By Frank Giles
The main hurricane prognosticators both predicted the 2022 season would be above normal. The National Oceanic and Atmospheric Administration predicted 20 named storms. Colorado State University also predicted an above normal season with 19 named storms.
But, so far, this hurricane season has been slow. In fact, for the first time since 1997, the month of August passed without a named storm in the Atlantic. In 1997, the season produced only one hurricane after August — category three Erika
Seemingly on cue, the Atlantic produced Tropical Storm Danielle on Sept. 1, but the storm is expected to stay out to sea. But as they say, “It only takes one storm.” The only other season (1961) to not produce a named storm in August is good reason to not let your guard down. That year, from September through November, seven hurricanes were named, five of which were major (category 3 and above). The historic Hurricane Carla was among them. And lest we forget 1992, which didn’t produce its first named storm until late August. It was called Hurricane Andrew.

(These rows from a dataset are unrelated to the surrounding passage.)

-- ==== Sys2Proof/Machine/Environment.lean ====
section
/-!
DEFINITION. The moves of the environment behind the ports (rules R142, R143, R146, R148, R151).

A move that cannot be made (a sender that is gone, a full or empty channel) is refused: the agenda that names it
describes no run (notes/assumptions/6.md).

DESIGN CHOICE (notes/assumptions/24.md): no move discards the engine's own endpoints, neither the receiver of the input
channel nor the sender bound to the output port, at no time and not after the engine has stopped. The spec leaves to
the host when, or whether, it does so (rules R151, R212, decision D20, U26).
-/

namespace Sys2Proof.Machine

/-- Somebody else than the engine has a sender of the output channel: a clone, or, before `bindOutput` moves it to the
port, the sender itself (rules R148, R208). -/
def State.foreignOutSender (s : State) : Bool := s.outSenders ≠ 0 || !s.outBound

/-- The host has the receiver of the input channel: before `bindInput` moves it to the port, and after the engine has
stopped (rule R148, "may read items left in a channel after the engine stops"). -/
def State.hostHasReceiver (s : State) : Bool := !s.inBound || s.run = .halted || s.run = .faulted

/-- One environment move. A `send` to an engine that has stopped succeeds while there is room, because the receiver is
never discarded: DESIGN CHOICE, notes/assumptions/24.md. -/
def environmentMove (e : EnvMove) (s : State) : Host.Outcome State Fault Refusal :=
  match e with
  | .send v =>
    if s.inSenders ≠ 0 && s.cfg.inCap.hasRoom s.inQueue.length then .next { s with inQueue := s.inQueue ++ [v] }
    else .refused .environmentMoveImpossible
  | .cloneSender =>
    if s.inSenders ≠ 0 then .next { s with inSenders := s.inSenders + 1 } else .refused .environmentMoveImpossible
  | .dropSender =>
    if s.inSenders ≠ 0 then .next { s with inSenders := s.inSenders - 1 } else .refused .environmentMoveImpossible
  | .receive =>
    match s.outReceiver, s.outQueue with
    | true, _ :: rest => .next { s with outQueue := rest }
    | _, _ => .refused .environmentMoveImpossible
  | .dropReceiver =>
    if s.outReceiver then .next { s with outReceiver := false } else .refused .environmentMoveImpossible
  | .sendOut v =>
    if s.foreignOutSender && s.outReceiver && s.cfg.outCap.hasRoom s.outQueue.length then
      .next { s with outQueue := s.outQueue ++ [v] }
    else .refused .environmentMoveImpossible
  | .cloneOutSender =>
    if s.foreignOutSender then .next { s with outSenders := s.outSenders + 1 }
    else .refused .environmentMoveImpossible
  | .dropOutSender =>
    if s.outSenders ≠ 0 then .next { s with outSenders := s.outSenders - 1 }
    else .refused .environmentMoveImpossible
  | .receiveIn =>
    match s.hostHasReceiver, s.inQueue with
    | true, _ :: rest => .next { s with inQueue := rest }
    | _, _ => .refused .environmentMoveImpossible
  | .consoleLine l => .next { s with consoleIn := s.consoleIn ++ [l] }

end Sys2Proof.Machine
end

So why was it so slow in August? Ryan Truchelut, an atmospheric scientist and creator of consulting firm WeatherTiger, addressed the question in an email: “The missing ingredient that kept tropical waves from developing as they normally do in August was unusually dry air in the mid-levels of the atmosphere … just north of the central and eastern sections of the Atlantic’s Main Development Region. Mid-latitude and subtropical air masses with very low moisture content aloft repeatedly dove south and were entrained into [tropical] waves, choking off the [thunderstorm] building blocks of tropical cyclone development, despite generally favorable shear and ocean temperatures.”